Electroacupuncture Attenuates Neuroinflammation and Postoperative Cognitive Dysfunction in Aged Rats by Suppressing the cGAS-STING Pathway.

Abstract

Postoperative cognitive dysfunction (POCD) is a clinically significant complication in elderly patients, largely driven by surgery-induced neuroinflammation. The cyclic GMP-AMP synthase-stimulator of interferon genes (cGAS-STING) pathway, a crucial regulator of innate immunity, has been implicated in neuroinflammatory activation. This study investigated whether electroacupuncture (EA) improves POCD by modulating this pathway in aged rats. Aged male Sprague-Dawley rats were subjected to sevoflurane anesthesia and splenectomy to establish a POCD model. Animals were divided into sham, POCD, POCD+EA, and POCD+EA+cGAS inhibitor groups. The EA groups received stimulation at Baihui (Governor Vessel 20 (GV20)), Neiguan (Pericardium 6 (PC6)), and Zusanli (Stomach 36 (ST36)) acupoints. Cognitive function was evaluated using the Morris water maze, while hippocampal expression of cGAS-STING pathway components and downstream effectors-interferon regulatory factor 3 (IRF3), nuclear factor kappa B (NF-κB), and interleukin-1 beta (IL-1β)-was assessed by Western blot. Cellular localization was determined by immunofluorescence staining. Compared with the Sham group, rats in the POCD group showed significant impairments in spatial memory, accompanied by upregulated protein expression of cGAS, STING, NF-κB, IRF3, and IL-1β in the hippocampus. Upon pathway activation, cGAS and STING proteins were predominantly co-localized with neurons, and their fluorescence intensity in the hippocampus was markedly increased.

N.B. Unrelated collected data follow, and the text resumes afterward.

-- ==== Sys2Proof/Machine/Control.lean ====
section
/-!
DEFINITION. Control flow at the portable level: branches and divergence, calls and returns, exit, traps and the
handler's instructions (R149, R155, R182 to R194, R353 to R355).
-/
namespace Sys2Proof.Machine

/-! ### Joins (R193) -/

/-- The join of a divergent branch at word `ix` (R193). -/
def joinOf (c : Ctx) : JoinPt :=
  match ipdom c.func.code (blockOf c.func.code c.ix) with
  | some j => .block (VPC.of c.fn (blockStart c.func.code j))
  | none => .exit

/-! ### Edges (R34, R182) -/

/-- One lane's edge: lane, target block, arguments. -/
structure Edge where
  lane : Nat
  target : Nat
  args : List Operand
  deriving DecidableEq, Repr

/-- The type of argument `i` of the block at word `bw`. -/
def argTy (c : Ctx) (bw i : Nat) : Ty := typeAt c (tyOf (nth c.func.code 0 (bw + 1 + i)))

/-- Pairs of an argument's number and its value. -/
def edgeVals (s : State) (c : Ctx) (e : Edge) : List (Nat × Nat × Word) :=
  let bw := nth (blockWords c.func.code) 0 e.target
  let v0 := defsBefore c.module c.func.code bw + 0
  ((List.range e.args.length).zip e.args).map (fun a =>
    (e.lane, v0 + a.1, operandVal s c e.lane a.2 (argTy c bw a.1) false))

/-- Every argument takes its value at the same moment (R34). -/
def passArgs (s : State) (c : Ctx) (es : List Edge) : State :=
  (es.flatMap (edgeVals s c)).foldl (fun s a => setVal s (threadKey c.pid a.1) c.depth a.2.1 a.2.2) s

/-- The distinct targets of a list of edges, in order of first appearance. -/
def targetsOf : List Edge → List Nat → List Nat
  | [], seen => seen.reverse
  | e :: es, seen => targetsOf es (if seen.contains e.target then seen else e.target :: seen)

/-- Splits path `p` over the groups (mask, pc), the first staying with `p`; the paths that result (R155, R192). -/
def splitChain (j : JoinPt) : List (Mask × Pc) → State → Nat → List Nat → State × List Nat
  | [], s, p, ps => (s, ps ++ [p])
  | [(_, pc)], s, p, ps => (updPath s p (fun q => { q with pc := pc }), ps ++ [p])
  | (m, pc) :: rest, s, p, ps =>
    let new := freePath s (warpOfPath p)
    splitChain j rest (splitPath s p m pc (.word 0) j) new (ps ++ [p])

/-- A path has come to the first word of block `b`: tokens that die there are popped first, and the path waits for them; then it is
checked against its join (R155, R421). -/
def comeTo (s : State) (c : Ctx) (pid b : Nat) : State :=
  let s1 := updPath s pid (fun q => { q with resumed := none, readyAt := s.c.cycle })
  match deadEntries s1 c pid b with
  | [] => arrive s1 pid
  | ids => updPath s1 pid (fun q => { q with wait := some (.dying ids) })

/-- What a path does once the tokens that its frame, or with `none` its threads, leave unconsumed have been popped (R189, R421). -/
def afterPops (s : State) (c : Ctx) (f : Form) (depth : Option Nat) (t : State) : State :=
  match leftEntries s c depth with
  | [] => t
  | ids => hold s c.pid f (.dying ids)

/-- Takes the edges: arguments, then one path for each distinct target (R192, R193). -/
def takeEdges (s : State) (c : Ctx) (es : List Edge) : State :=
  let s1 := passArgs (endIssue s) c es
  let bs := targetsOf es []
  let groups := bs.map (fun b =>
    (Mask.of ((es.filter (fun e => e.target == b)).map (·.lane)), Pc.word (VPC.of c.fn (blockStart c.func.code b))))
  let r := splitChain (joinOf c) groups s1 c.pid []
  (r.2.zip bs).foldl (fun s p => comeTo s c p.1 p.2) r.1

/-- R183. -/
def execBr (f : PForm) (s : State) : Out :=
  issuing (.p f) s fun c =>
    .next (takeEdges s c ((pathMask s c.pid).lanes.map (fun l => ⟨l, indexOf f.a, f.ext⟩)))

/-- R184: the true target's arguments stand first. -/
def execBrc (f : PForm) (s : State) : Out :=
  issuing (.p f) s fun c =>
    let k := blockArgs c.func.code (nth (blockWords c.func.code) 0 (indexOf f.b))
    .next (takeEdges s c ((pathMask s c.pid).lanes.map (fun l =>
      if (src s c (.p f) 0 .i1 false l).getLsbD 0 then ⟨l, indexOf f.b, f.ext.take k⟩ else ⟨l, indexOf f.c, f.ext.drop k⟩)))

/-- The argument list of case `k` of a `switch`: the default's first, then each case's in case order (R185). -/
def caseArgs (code : List Word) (dflt : Nat) (cases : List Nat) (args : List Operand) (k : Nat) : List Operand :=
  let cnt := fun b => blockArgs code (nth (blockWords code) 0 b)
  ((args.drop (cnt dflt + ((cases.take k).map cnt).sum)).take (cnt (nth cases 0 k)))

/-- R185. -/
def execSwitch (f : PForm) (s : State) : Out :=
  issuing (.p f) s fun c =>
    let n := immNat f.c
    let cases := (f.ext.take n).map indexOf
    let args := f.ext.drop n
    let t := opndTy c (.p f) 0 .i32
    let dn := blockArgs c.func.code (nth (blockWords c.func.code) 0 (indexOf f.b))
    .next (takeEdges s c ((pathMask s c.pid).lanes.map (fun l =>
      let k := zx (tyWidth t) (src s c (.p f) 0 t false l)
      if k < n then ⟨l, nth cases 0 k, caseArgs c.func.code (indexOf f.b) cases args k⟩
      else ⟨l, indexOf f.b, args.take dn⟩)))

/-! ### Calls (R149 to R152, R157, R186, R187) -/

/-- Argument word `k` of a call: v0 to v7, then the callee's spill slots (R150). -/
def argWord (s : State) (w lane sp k : Nat) : Nat :=
  if k < 8 then (getVreg s w k lane).toNat else stackWord s w lane (sp + 16 + 4 * (k - 8))

/-- A value of a type that begins at argument word `k`. -/
def argValue (s : State) (w lane sp : Nat) (t : Ty) (k : Nat) : Word :=
  let lo := argWord s w lane sp k
  lowBits (tyWidth t) (BitVec.ofNat 64 (if tyWidth t = 64 then lo + 2 ^ 32 * argWord s w lane sp (k + 1) else lo))

def putArgWord (s : State) (w lane sp k v : Nat) : State :=
  if k < 8 then setVreg s w k lane (BitVec.ofNat 32 v) else setStackWord s w lane (sp + 16 + 4 * (k - 8)) (v % 2 ^ 32)

/-- A value of a type is put where it begins at argument word `k`. -/
def putArg (s : State) (w lane sp : Nat) (t : Ty) (k : Nat) (v : Word) : State :=
  let s1 := putArgWord s w lane sp k (v.toNat % 2 ^ 32)
  if tyWidth t = 64 then putArgWord s1 w lane sp (k + 1) (v.toNat / 2 ^ 32) else s1

/-- The call proper: link, frame, header, arguments in their words, and the callee's entry (R150, R157, R186). -/
def enterCallee (s : State) (c : Ctx) (fn w : Nat) (wants : Option Nat) (args : List Operand) : State :=
  let q := pathAt s c.pid
  let callee := funcAt c.module fn
  let key := calleeKey s c.gang c.fn
  let base := (imageAt s (clusterOf (coreOfWarp c.warp)) key).getD (translateImage c.module key)
  let link := linkOf c.fn (returnPoint base (VPC.of c.fn c.ix) (callPlace c.module key c.ix fn))
  let sp := q.s127 + q.s124
  let ws := argWords (funcParams callee) 0
  let vals := q.mask.lanes.flatMap (fun l => ((List.range args.length).zip args).map (fun a =>
    (l, a.1, operandVal s c l a.2 (nth ws (.none, 0) a.1).1 false)))
  let s1 := vals.foldl (fun s a => setVal (putArg s c.warp a.1 sp.toNat (nth ws (.none, 0) a.2.1).1 (nth ws (.none, 0) a.2.1).2 a.2.2)
    (threadKey c.pid a.1) (c.depth + 1) a.2.1 a.2.2) (endIssue s)
  let s2 := putHeader s1 c.warp sp.toNat link q.s127 q.s124 q.mask.lanes
  let s3 := startDivCall s2 c.pid
  setPath s3 c.pid { q with
    pc := .word (VPC.of fn (blockEntry callee.code 0))
    resumed := none
    frames := { fn := fn, callVpc := VPC.of c.fn c.ix, wants := wants, trap := none } :: q.frames
    s125 := link
    s127 := sp
    s124 := BitVec.ofNat 64 (16 + 4 * w)
    s126 := BitVec.ofNat 64 (physStack s3 c.warp (sp.toNat + 16))
    readyAt := s.c.cycle }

These behavioral deficits and molecular alterations were partially reversed in both the POCD+EA and POCD+EA+inhibitor groups. Electroacupuncture alleviates POCD in aged rats by inhibiting hippocampal cGAS-STING pathway activation and reducing neuroinflammation, suggesting a promising non-pharmacological strategy for POCD management.